Личико перемазано шоколадом, в глазах радость от неожиданного развлечения в виде посетительницы.
— Вот что, Алуся, — решительно сказала Лука, протягивая ей салфетку и поднимаясь, — я спрошу у Яра, можно ли мне тебя ещё раз навестить, договорились?
— Я сама у него спрошу! — расцвела девочка. — Когда явится! Ты мне ещё фотки своего кота покажешь?
— Конечно! Пока.
Только выйдя на улицу, Лука выдохнула. Сырой ветер казался сладким, куда слаще того самого, больничного, шоколада. Почему так произошло? Почему она больна? Смешная, непосредственная, маленькая — и с таким нечеловечески взрослыми глазами, словно глядела издалека… из-за порога. Почему? Почему? Почему?..
Ответов Лука так и не услышала.
Вторую половину дня она провела дома — заглаживала вину перед брошенным и обиженным Вольдемаром (сыром и креветочной пастой, в основном), занималась с Анфисой Павловной. Сегодня стихия слушалась её моментально.

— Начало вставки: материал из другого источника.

/-- APR is no longer selected. R131. -/
def State.aprEnd (s : State) : State :=
  (s.clearAlarm .APR_XTRACK).modHold (fun c => { c with aprSpeed := 0, aprXtrack := 0, aprHeld := false })

/-- A function that is left. R131. -/
def State.leaveFunc (s : State) (func : Nat) : State :=
  if s.hold.core.func = 4 ∧ func ≠ 4 then s.bprEnd
  else if s.hold.core.func = 3 ∧ func ≠ 3 then s.aprEnd
  else s

/-- A change of function with its cause: 0 command, 1 POS_LOST, 2 HDG_LOST, 3 arrival, 4 entry to HOLD. R97, R126. -/
def State.changeFunc (s : State) (func berth cause : Nat) (auto keep : Bool) : State :=
  let old := s.hold.core.func
  let fromApr : Bool := old = 3
  let s := (s.leaveFunc func).startBlend s.hold.core.tau
  let s := s.initFunc func berth auto keep fromApr
  s.event .HOLD_TRANSITION [wN old, wN func, wN cause]

/-- The function whose setpoints a command changes: the one in force, or the one preselected. R113. -/
def State.setpointFunc (s : State) : Nat :=
  if s.sys.mode = .hold then s.hold.core.func
  else match s.hold.preselected with
    | some (f, _, _) => f
    | none => 0

/-- Step 1 of a fence: one command. A setpoint that the function in force at the fence does not take changes nothing. R97, R111, R113, R124. -/
def State.applyHold (s : State) (c : HoldCmd) : State :=
  match c with
  | .select f a k b =>
    let s := if s.sys.mode = .hold then s.changeFunc f b 0 a k else { s with hold := { s.hold with preselected := some (f, a, k, b) } }
    (s.modHold (fun c => { c with degraded := false })).clearAlarm .HOLD_DEGRADED
  | .setpoint n e psi pos hdg =>
    let f := s.setpointFunc
    let pos : Bool := pos && f = 2
    let hdg : Bool := hdg && decide (f ≤ 2)
    s.modHold (fun c => { c with
      spN := if pos then n else c.spN, spE := if pos then e else c.spE, spPsi := if hdg then c.hdg psi else c.spPsi })
  | .setEnd e =>
    if s.hold.core.endSel = e then s
    else s.modHold (fun c => { c with endSel := e, joyFrozen := true, joyFrozenTau := c.joyDemand, joyCentredAt := none })
  | .bprSet f o => s.modHold (fun c => { c with bprForce := some f, bprOffset := o })

/-- HOLD is entered by SET_MODE: the preselected function starts, or JOY without auto-heading. What MPC_FAIL and HOLD_DEGRADED report stays until
R107 and R131 clear it. R95. -/
def State.startHold (s : State) : State :=
  let p := s.hold.preselected.getD (0, false, false, 0)
  let s := (s.bprEnd.aprEnd).modHold (fun c => { c with
    func := 0, autoHdg := false, tau := {}, tauPrev := {}, wffUsed := {}, joyDemand := {}, joyFrozen := false
    joyCentredAt := none, blendFrom := none, blendNew := false, blendK := 0, mpcFail := 0, mpcOk := 0, mpcLast := [] })
  let s := { s with hold := { s.hold with started := true, preselected := none, afterTakeover := false } }
  (s.initFunc p.1 p.2.2.2 p.2.1 p.2.2.1 false).event .HOLD_TRANSITION [0xFFFF, wN p.1, 4]

/-- HOLD_DEGRADED with its cause: 1 position, 2 heading, 3 MPC. R128. -/
def State.degrade (s : State) (cause : Nat) : State :=
  (s.modHold (fun c => { c with degraded := true })).raiseAlarm .HOLD_DEGRADED 0 [wN cause]
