-- ==== Sys2Proof/Machine/ThrOps.lean ====
section
/-!
DEFINITION. The thruster channels' operations: angles and their extrapolation, groynes, SETPOINT frames, faults with their
reactions, authority, and the steps of a slice (spec/08).
-/
namespace Sys2Proof.Machine

/-! ### Channels and parameters -/

/-- Thruster channel c, 1 to 24. -/
def State.tch (s : State) (c : Nat) : ThrChan := s.thr.chans.getD (c - 1) {}

/-- A thruster channel changed. -/
def State.modTch (s : State) (c : Nat) (f : ThrChan → ThrChan) : State :=
  { s with thr := { s.thr with chans := s.thr.chans.modify (c - 1) f } }

/-- Channels 1 to 24. -/
def thrAll : List Nat := (List.range 24).map (· + 1)

/-- Whether a number names a channel. -/
def isTch (c : Nat) : Bool := between 1 c 24

/-- The type of a channel: 0 none, 1 AZ, 2 TT, 3 PR. R232. -/
def State.ttype (s : State) (c : Nat) : Nat := s.parN .THR_TYPE c

/-- Whether a channel is configured. R232. -/
def State.tconf (s : State) (c : Nat) : Bool := s.ttype c ≠ 0 && (s.par? .ALC_TFWD c).isSome

/-- ALC_c_TFWD, N. -/
def State.tfwd (s : State) (c : Nat) : Rat := s.par .ALC_TFWD c

/-- ALC_c_TREV, N. -/
def State.trev (s : State) (c : Nat) : Rat := s.par .ALC_TREV c

/-- The link of a channel: 0 CAN, 1 ANALOG, 2 BOTH. R233. -/
def State.tlink (s : State) (c : Nat) : Nat := s.parN .THR_LINK c

/-- The CAN port of a channel's CAN path; 0 where it has none. -/
def State.tport (s : State) (c : Nat) : Nat := if s.tlink c = 1 then 0 else s.parN .THR_CAN_PORT c

/-- Whether a channel has an azimuth or rudder angle: AZ or PR. -/
def State.tangled (s : State) (c : Nat) : Bool := s.ttype c = 1 || s.ttype c = 3

/-- The analogue output in place x of a channel (0 thrust, 1 and 2 angle); 0 where none is assigned or the link is CAN. -/
def State.taoPin (s : State) (c x : Nat) : Nat := if s.tlink c = 0 then 0 else s.parN .THR_AO (3 * (c - 1) + x)

/-- The analogue input in place x of a channel (0 thrust, 1 power, 2 angle); 0 where none is assigned or the link is CAN. -/
def State.taiPin (s : State) (c x : Nat) : Nat := if s.tlink c = 0 then 0 else s.parN .THR_AI (3 * (c - 1) + x)

/-! ### Angles (R244–R248) -/

/-- A source with a new sample, kept as far back as 100 ms. R245. -/
def AngSource.take (x : AngSource) (t : Nat) (a : Rat) : AngSource :=
  { x with samples := { t := t, a := a } :: x.samples.filter (fun y => t ≤ y.t + 100000000) }

/-- Whether a source is usable: alive, with a sample no older than THR_c_ANG_MAXAGE. R244, R248. -/
def AngSource.usable (x : AngSource) (raw maxAge : Nat) : Bool :=
  !x.dead && (match x.samples.head? with
    | none => false
    | some y => decide (raw ≤ y.t + maxAge))

/-- ω of a source: from the newest sample and the newest one 10 to 100 ms older. R245. -/
def AngSource.omega (x : AngSource) (lim : Option Rat) : Rat :=
  match x.samples with
  | [] => 0
  | y :: ys =>
    match ys.find? (fun z => z.t + 10000000 ≤ y.t && y.t ≤ z.t + 100000000) with
    | none => 0
    | some z =>
      let w := wrapPi (y.a - z.a) / (((y.t - z.t : Nat) : Rat) / 1000000000)
      match lim with
      | none => w
      | some l => clampQ (-l) l w

/-- The angle a sample with rate ω gives at a raw instant: it stops at THR_c_ANG_MAXAGE. R245. -/
def extrapolate (y : AngSample) (w : Rat) (raw maxAge : Nat) : Rat :=
  wrap2Pi (y.a + w * (((min (raw - y.t) maxAge : Nat) : Rat) / 1000000000))

/-- THR_c_ANG_MAXAGE, ns. -/
def State.maxAge (s : State) (c : Nat) : Nat := s.parMs .THR_ANG_MAXAGE c

/-- The slew rate of a channel, rad/s. -/
def State.slew (s : State) (c : Nat) : Rat := rad (s.par .ALC_SLEW c)

/-- The azimuth sources a channel has assigned, in order of preference with their codes. R244. -/
def State.azSources (s : State) (c : Nat) : List (Nat × AngSource) :=
  let x := s.tch c
  (if s.parN .THR_ENC_AZ c = 0 then [] else [(0, x.encAz)]) ++ (if s.tport c = 0 then [] else [(1, x.fbAz)]) ++
    (if s.taiPin c 2 = 0 then [] else [(2, x.aiAz)])

/-- The source in use, if any. R244. -/
def State.azSource (s : State) (c : Nat) : Option (Nat × AngSource) :=
  (s.azSources c).find? (fun e => e.2.usable s.raw (s.maxAge c))

/-- Counts per revolution of a channel's encoders. R248. -/
def State.encCpr (s : State) (c : Nat) : Nat :=
  if s.parN .THR_ENC_FMT c = 2 then s.parN .THR_ENC_CPR c else 2 ^ s.parN .THR_ENC_BITS c

/-- The number a Gray code word of `bits` bits stands for: each bit is the parity of the word's bits from there up. R248. -/
def grayValue (bits w : Nat) : Nat := (List.range bits).foldl (fun v k => v ^^^ (w % 2 ^ bits / 2 ^ k)) 0

/-- The count of a read: SSI Gray words are decoded, SSI words cut to their bits. R248. -/
def State.encCount (s : State) (c raw : Nat) : Nat :=
  match s.parN .THR_ENC_FMT c with
  | 0 => raw % 2 ^ s.parN .THR_ENC_BITS c
  | 1 => grayValue (s.parN .THR_ENC_BITS c) raw
  | _ => raw

/-- The angle of a read. R248. -/
def State.encAngle (s : State) (c raw : Nat) : Rat :=
  wrap2Pi (s.par .THR_ENC_DIR c * 2 * pi * (s.encCount c raw : Rat) / (s.encCpr c : Rat) + rad (s.par .THR_ENC_OFFSET c))

/-- Whether a read of an encoder is rejected. An index count is compared modulo the counts of a revolution. R248. -/
def State.encRejects (s : State) (c : Nat) (x : AngSource) (r : EncRead) : Bool :=
  !r.ok ||
  (if s.parN .THR_ENC_FMT c = 2 then
    (match r.index, x.lastIndexCount with
      | some i, some k =>
        let d : Int := ((i : Int) - k).emod (s.encCpr c : Int)
        decide (2 < d) && decide (2 < (s.encCpr c : Int) - d)
      | _, _ => false)
  else match x.samples.head? with
    | some y =>
      let dt : Rat := ((s.rawAt r.at_ - y.t : Nat) : Rat) / 1000000000
      decide (3 / 2 * s.slew c * dt + rad 1 < absQ (wrapPi (s.encAngle c r.raw - y.a)))
    | none => false)

/-- A read of an encoder taken: rejected reads count towards unusable, good ones towards usable. R248. -/
def State.encTake (s : State) (c : Nat) (x : AngSource) (r : EncRead) : AngSource :=
  let bad := s.encRejects c x r
  let x := { x with lastIndexCount := match r.index with
    | some i => some (i : Int)
    | none => x.lastIndexCount }
  if bad then
    let k := x.rejects + 1
    { x with rejects := k, goods := 0, dead := x.dead || decide (3 ≤ k) }
  else
    let quad : Bool := s.parN .THR_ENC_FMT c = 2
    let g := x.goods + 1
    let x := { x with
      rejects := 0, goods := if x.dead then g else 0, dead := x.dead && decide (g < 20), indexed := x.indexed || r.index.isSome }
    if quad && !x.indexed then x else x.take (s.rawAt r.at_) (s.encAngle c r.raw)

/-! ### Groynes (R249, R250) -/

/-- A number of degrees modulo 360. -/
def mod360 (d : Rat) : Rat := d - 360 * ((d / 360).floor : Rat)

/-- The factor of one groyne at an azimuth in degrees. R249. -/
def groyne (from_ to_ fade az : Rat) : Rat :=
  if from_ = to_ then 1
  else if absQ (from_ - to_) = 360 then 0
  else
    let w := mod360 (to_ - from_)
    let o := mod360 (az - from_)
    if o ≤ w then 0
    else
      let d := if o - w ≤ 360 - o then o - w else 360 - o
      if fade = 0 then 1 else if fade ≤ d then 1 else d / fade

/-- The gate factor g of a channel at an azimuth in rad; 1 for TT and PR. R249, R250. -/
def State.gateAt (s : State) (c : Nat) (az : Rat) : Rat :=
  if s.ttype c ≠ 1 then 1
  else
    let a := mod360 (deg az)
    minQ 1 ((List.range 4).map (fun k =>
      let i := 4 * (c - 1) + k
      groyne (s.par .THR_GR_FROM i) (s.par .THR_GR_TO i) (s.par .THR_GR_FADE i) a))

/-- The extrapolated azimuth of a channel at a raw instant; the last one where no source is usable. R245, R250. -/
def State.azAt (s : State) (c raw : Nat) : Rat :=
  let x := s.tch c
  match x.azUsed with
  | none => x.azLast
  | some y => extrapolate y x.azRate raw (s.maxAge c)

/-- A thrust capped as R250 caps it at a raw instant; 0 for an AZ channel whose azimuth has never been known. -/
def State.capped (s : State) (c raw : Nat) (q : Rat) : Rat :=
  if s.ttype c = 1 ∧ ¬ (s.tch c).azKnown then 0
  else
    let a := s.azAt c raw
    clampQ (-(s.trev c * s.gateAt c (a + pi))) (s.tfwd c * s.gateAt c a) q

/-! ### SETPOINT frames (R242, R251, R255, R256) -/

/-- Whether a channel's output is not its active set: a reaction, a disable or a fault governs it. -/
def ThrChan.held (x : ThrChan) : Bool := x.zero || x.rampOut || 4 ≤ x.state

/-- The thrust, angle and flags of a channel's frame at a raw instant, from its shadow set or its active set. R242, R246, R263. -/
def State.spFields (s : State) (c raw : Nat) (shadow : Bool) : Rat × Word × Bool × Bool :=
  let x := s.tch c
  if x.held then (x.outT, (x.frozenAng.map toF32).getD x.actAng, x.outRun, x.actTest)
  else if shadow then (s.capped c raw (f32 x.shT), x.shAng, x.shRun, x.shTest)
  else (s.capped c raw (f32 x.actT), x.actAng, x.actRun, x.actTest)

Горящий на ладони язычок пламени удавалось уменьшить до микроскопического, увеличить до впечатляющего и распространяющего опасный жар, свить в яркую ленту, пускаемую по всей кухне без ущерба для оной, и даже слепить в тугой опасный шарик, который Лука не хотела бы встретить ни одной из частей тела.